We have already rejected the argument that using a prior conviction to increase the offense level and in calculating criminal history is impermissible “double counting.” See United States v. Duarte, 569 F.3d 528, 529-31 (5th Cir.), cert. denied, — U.S. ——, 130 S.Ct. 378, 175 L.Ed.2d 231 (2009). Rosas’s argument that the sentence does not adequately account for either his history or the circumstances and motives surrounding his offense is equally unavailing. A review of the record reveals that the district court considered Rosas’s argument that his circumstances justified a sentence below the guidelines range but ultimately explicitly rejected this argument and imposed a sentence at the top of the guidelines range. Moreover, when reviewing the reasonableness of a sentence within a properly calculated guidelines range, we will infer that the district court “considered all the factors for a fair sentence set forth in the Guidelines.” United States v. Mares, 402 F.3d 511, 519 (5th Cir.2005).
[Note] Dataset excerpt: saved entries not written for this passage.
/-- The leaf cause bit of a source (R434, R435); none where the block does not use the source index. -/
def leafOf (r : Src) : Option Fld :=
  match r.block, r.src with
  | 1, 0 => some (R.LN_CAUSE.ABSENT r.inst)
  | 1, 1 => some (R.LN_CAUSE.LOST r.inst)
  | 1, 2 => some (R.LN_CAUSE.MAP_CONFLICT r.inst)
  | 1, 3 => some (R.LN_CAUSE.CODE_ERR r.inst)
  | 1, 4 => some (R.LN_CAUSE.PRBS_LOSS r.inst)
  | 1, 5 => some (R.LN_CAUSE.RETRAINED r.inst)
  | 1, 8 => some (R.LA_CAUSE.SETTING_REFUSED)
  | 1, 9 => some (R.LA_CAUSE.SPARE_EXHAUSTED)
  | 2, 0 => some (R.LKN_CAUSE.HEAD_FAULT r.inst)
  | 2, 1 => some (R.LKN_CAUSE.EDGE_OVERFLOW r.inst)
  | 2, 2 => some (R.LKN_CAUSE.TLM_LOST r.inst)
  | 2, 3 => some (R.LKN_CAUSE.LVL_MISMATCH r.inst)
  | 2, 4 => some (R.LKN_CAUSE.DELAY_SHIFT r.inst)
  | 2, 5 => some (R.LKN_CAUSE.DELAY_RANGE r.inst)
  | 2, 6 => some (R.LKN_CAUSE.ID_FAIL r.inst)
  | 2, 7 => some (R.LKN_CAUSE.ID_CHANGED r.inst)
  | 2, 8 => some (R.LKN_CAUSE.PORT_WRONG r.inst)
  | 2, 9 => some (R.LKN_CAUSE.PARAM_FAIL r.inst)
  | 3, 0 => some (R.SP_CAUSE.SETTING_REFUSED)
  | 3, 1 => some (R.SP_CAUSE.RING_OPEN)
  | 3, 2 => some (R.SP_CAUSE.GROUP_MISMATCH)
  | 3, 3 => some (R.SP_CAUSE.POS_DUPLICATE)
  | 3, 4 => some (R.SP_CAUSE.RING_ORDER)
  | 3, 5 => some (R.SP_CAUSE.NOTICE_BAD)
  | 3, 6 => some (R.SP_CAUSE.MSG_DROPPED)
  | 3, 7 => some (R.SP_CAUSE.FWD_TIMEOUT)
  | 3, 8 => some (R.SL_CAUSE.ABSENT r.inst)
  | 3, 9 => some (R.SL_CAUSE.LOST r.inst)
  | 3, 10 => some (R.SL_CAUSE.SKEW r.inst)
  | 3, 11 => some (R.SL_CAUSE.CODE_ERR r.inst)
  | 3, 12 => some (R.SL_CAUSE.PRBS_LOSS r.inst)
  | 3, 13 => some (R.SL_CAUSE.RETRAINED r.inst)
  | 4, 0 => some (R.EG_CAUSE.LINK_DOWN)
  | 4, 1 => some (R.EG_CAUSE.CFG_CHANGED)
  | 4, 2 => some (R.EG_CAUSE.CMD_BAD)
  | 4, 3 => some (R.EG_CAUSE.RX_BAD)
  | 5, 0 => some (R.FN_CAUSE.SETTING_REFUSED)
  | 5, 1 => some (R.FN_CAUSE.BUS_OFF)
  | 5, 2 => some (R.FN_CAUSE.ERROR_PASSIVE)
  | 5, 3 => some (R.FN_CAUSE.RX_OVERRUN)
  | 5, 4 => some (R.FN_CAUSE.NMT_REFUSED)
  | 5, 5 => some (R.FN_CAUSE.HB_LOST)
  | 5, 6 => some (R.FN_CAUSE.EMCY_LOST)
  | 5, 7 => some (R.FN_CAUSE.STORE_BAD)
  | 5, 8 => some (R.FN_CAUSE.SESSION_REFUSED)
  | 6, 1 => some (R.MOD_CAUSE.SETTING_REFUSED)
  | 6, 2 => some (R.MOD_CAUSE.CMP_CLAMP)
  | 6, 3 => some (R.MOD_CAUSE.SHOOT_REQ)
  | 6, 4 => some (R.MOD_CAUSE.PER_SHORT)
  | 6, 5 => some (R.MOD_CAUSE.REFRESH_RANGE)
  | 6, 6 => some (R.MOD_CAUSE.TRIP_CLR_REFUSED)
  | 6, 7 => some (R.MOD_CAUSE.TRIP_EVENT r.inst)
  | 6, 8 => some (R.MOD_CAUSE.TRIP_LATCHED r.inst)
  | 7, 0 => some (R.GSC_CAUSE.SC r.inst)
  | 7, 1 => some (R.GSC_CAUSE.CAP_OV r.inst)
  | 7, 2 => some (R.GSC_CAUSE.BACKSTOP r.inst)
  | 7, 3 => some (R.GSC_CAUSE.SCARLET_OTHER r.inst)
  | 7, 4 => some (R.GSC_CAUSE.SCARLET_MISSING r.inst)
  | 7, 5 => some (R.GSC_CAUSE.UVLO r.inst)
  | 7, 6 => some (R.GSC_CAUSE.BOOT_UV r.inst)
  | 7, 7 => some (R.GSC_CAUSE.BOOT_LOW r.inst)
  | 7, 8 => some (R.GSC_CAUSE.TEMP_WARN r.inst)
  | 7, 9 => some (R.GSC_CAUSE.TEMP_TRIP r.inst)
  | 7, 10 => some (R.GSC_CAUSE.CLEAR_REFUSED r.inst)
  | 7, 11 => some (R.GS_CAUSE.SETTING_REFUSED)
  | 8, 0 => some (R.BAL_CAUSE.PARTNER_LOST)
  | 8, 1 => some (R.BAL_CAUSE.DUPLEX_CONTENTION)
  | 8, 2 => some (R.BAL_CAUSE.HB_BAD)
  | 8, 3 => some (R.BAL_CAUSE.CONFIG_MISMATCH)
  | 8, 4 => some (R.BAL_CAUSE.HANDBACK_REFUSED)
  | 8, 5 => some (R.BAL_CAUSE.SETTING_REFUSED)
  | 8, 6 => some (R.STR_CAUSE.STRING_SHORT r.inst)
  | 8, 7 => some (R.STR_CAUSE.RESERVE_LOW r.inst)
  | 8, 8 => some (R.STR_CAUSE.KEY_INVALID r.inst)
  | 8, 9 => some (R.STR_CAUSE.RESERVE_INSERTED r.inst)
  | 8, 10 => some (R.BC_CAUSE.OPEN_FAIL r.inst)
  | 8, 11 => some (R.BC_CAUSE.CLOSE_FAIL r.inst)
  | 8, 12 => some (R.BAL_CAUSE.EJECT_ALONE)
  | 9, 0 => some (R.CE_CAUSE.SETTING_REFUSED)
  | 9, 1 => some (R.CE_CAUSE.TILE_ERROR)
  | 9, 2 => some (R.CE_CAUSE.CAP_DONE)
  | 9, 3 => some (R.CE_CAUSE.INJ_DONE)
  | 9, 4 => some (R.CX_CAUSE.OVERRUN r.inst)
  | 9, 5 => some (R.CX_CAUSE.ABORTED r.inst)
  | 9, 6 => some (R.CX_CAUSE.OUT_RANGE r.inst)
  | 9, 7 => some (R.CX_CAUSE.MEM_RANGE r.inst)
  | 9, 8 => some (R.CX_CAUSE.TRIG_DROPPED r.inst)
  | 9, 9 => some (R.CX_CAUSE.WCET_RISK r.inst)
  | 9, 10 => some (R.CX_CAUSE.TILE_ERROR r.inst)
  | 9, 11 => some (R.CX_CAUSE.RESTART_REFUSED r.inst)
  | 10, 0 => some (R.MET_CAUSE.SETTING_REFUSED)
  | 10, 1 => some (R.MET_CAUSE.SD_STUCK)
  | 10, 2 => some (R.MET_CAUSE.SD_OVR)
  | 10, 3 => some (R.MET_CAUSE.REPORT_SKIPPED)
  | 10, 4 => some (R.MET_CAUSE.FREQ_RANGE)
  | 10, 5 => some (R.MET_CAUSE.BLOCK_MISSING)
  | 10, 6 => some (R.MET_CAUSE.TIME_UNSYNC)
  | 11, 0 => some (R.WF_CAUSE.SETTING_REFUSED)
  | 11, 1 => some (R.WF_CAUSE.AMBIGUOUS)
  | 11, 2 => some (R.WF_CAUSE.NO_REFLECTION)
  | 11, 3 => some (R.WF_CAUSE.RECORD_LOST)
  | 11, 4 => some (R.WF_CAUSE.EVENT)
  | 11, 5 => some (R.WF_CAUSE.OVR)
  | 11, 6 => some (R.WF_CAUSE.ALIGN_FAIL)
  | 11, 7 => some (R.WF_CAUSE.BANK_LEVEL)
  | 12, 0 => some (R.TS_CAUSE.REF_LOST)
  | 12, 1 => some (R.TS_CAUSE.REF_JUMP)
  | 12, 2 => some (R.TS_CAUSE.REF_RANGE)
  | 12, 3 => some (R.TS_CAUSE.STEPPED)
  | 12, 4 => some (R.TS_CAUSE.PPS_STRAY)
  | 12, 5 => some (R.TS_CAUSE.TOS_MISSING)
  | 12, 6 => some (R.TS_CAUSE.ALIGN)
  | 12, 7 => some (R.TS_CAUSE.GROUP_LOST)
  | 12, 8 => some (R.TS_CAUSE.EPOCH)
  | 12, 9 => some (R.TS_CAUSE.RING_DELAY)
  | 12, 10 => some (R.TS_CAUSE.HOLDOVER_LIMIT)
  | 12, 11 => some (R.TS_CAUSE.OPSEC_TORN)
  | 13, 0 => some (R.CLK_CAUSE.MON_FAILED)
  | 13, 1 => some (R.CLK_CAUSE.PLLC_LOST_PARTNER)
  | 13, 2 => some (R.CLK_CAUSE.PLLC_LOST_ALONE)
  | 13, 3 => some (R.CLK_CAUSE.PLLS_LOST)
  | 13, 4 => some (R.CLK_CAUSE.PLLT_LOST)
  | 13, 5 => some (R.CLK_CAUSE.MUX_HANG_CAN)
  | 13, 6 => some (R.CLK_CAUSE.MUX_HANG_CKOUT)
  | 13, 7 => some (R.CLK_CAUSE.REF_DEFERRED)
  | 13, 8 => some (R.CLK_CAUSE.LOCK_FILTER)
  | 13, 9 => some (R.CLK_CAUSE.FORCE_REFUSED)
  | 13, 10 => some (R.CLK_CAUSE.SETTING_REFUSED)
  | 14, 0 => some (R.FC_CAUSE.SETTING_REFUSED)
  | 14, 1 => some (R.FC_CAUSE.RECOV_LATCH)
  | 14, 2 => some (R.FC_CAUSE.INJ_MISS)
  | 14, 3 => some (R.FC_CAUSE.RING_BLACK)
  | 14, 4 => some (R.FC_CAUSE.ECC_CORR)
  | 14, 5 => some (R.FC_CAUSE.ECC_UNCORR)
  | 14, 6 => some (R.FC_CAUSE.SAFE_EXIT_REFUSED)
  | 15, 0 => some (R.REC_CAUSE.SETTING_REFUSED)
  | 15, 1 => some (R.REC_CAUSE.TORN)
  | 15, 2 => some (R.REC_CAUSE.QUEUE_LOST)
  | 15, 3 => some (R.REC_CAUSE.LEDGER_TORN)
  | 15, 4 => some (R.REC_CAUSE.LEDGER_DUP)
  | 15, 5 => some (R.REC_CAUSE.HIST_EVICT)
  | 15, 6 => some (R.REC_CAUSE.LIFE_WARN)
  | 15, 7 => some (R.REC_CAUSE.LIFE_END)
  | 16, 0 => some (R.SEC_CAUSE.SETTING_REFUSED)
  | 16, 1 => some (R.SEC_CAUSE.AUTH_FAIL)
  | 16, 2 => some (R.SEC_CAUSE.ROLLBACK)
  | 16, 3 => some (R.SEC_CAUSE.UPDATE_REVERTED)
  | 16, 4 => some (R.SEC_CAUSE.DEBUG_OPEN)
  | 16, 5 => some (R.SEC_CAUSE.REPAIR_TILES)
  | 16, 6 => some (R.SEC_CAUSE.REPAIR_MEM)
  | 16, 7 => some (R.SEC_CAUSE.MEM_UNREPAIRED)
  | 16, 8 => some (R.SEC_CAUSE.MAP_TORN)
  | 16, 9 => some (R.TH_CAUSE.SETTING_REFUSED)
  | 16, 10 => some (R.TH_CAUSE.WARN)
  | 16, 11 => some (R.TH_CAUSE.THROTTLE)
  | 16, 12 => some (R.TH_CAUSE.RATE)
  | 16, 13 => some (R.TH_CAUSE.SENSOR_FAIL)
  | 16, 14 => some (R.TH_CAUSE.SENSORS_LOST)
  | 16, 15 => some (R.TH_CAUSE.SHUTDOWN)
  | _, _ => none

end Sys2Proof.Machine
end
Rosas has not rebutted the presumption that the district court sentenced him to a reasonable, properly calculated within-guidelines sentence. See United States v. Campos-Maldonado, 531 F.3d 337, 338 (5th Cir.2008); United States v. Alonzo, 435 F.3d 551, 554-55 (5th Cir.2006). Accordingly, the judgment of the district court is AFFIRMED.
Pursuant to 5th Cir. R. 47.5, the court has determined that this opinion should not be published and is not precedent except under the limited circumstances set forth in 5th Cir. R. 47.5.4.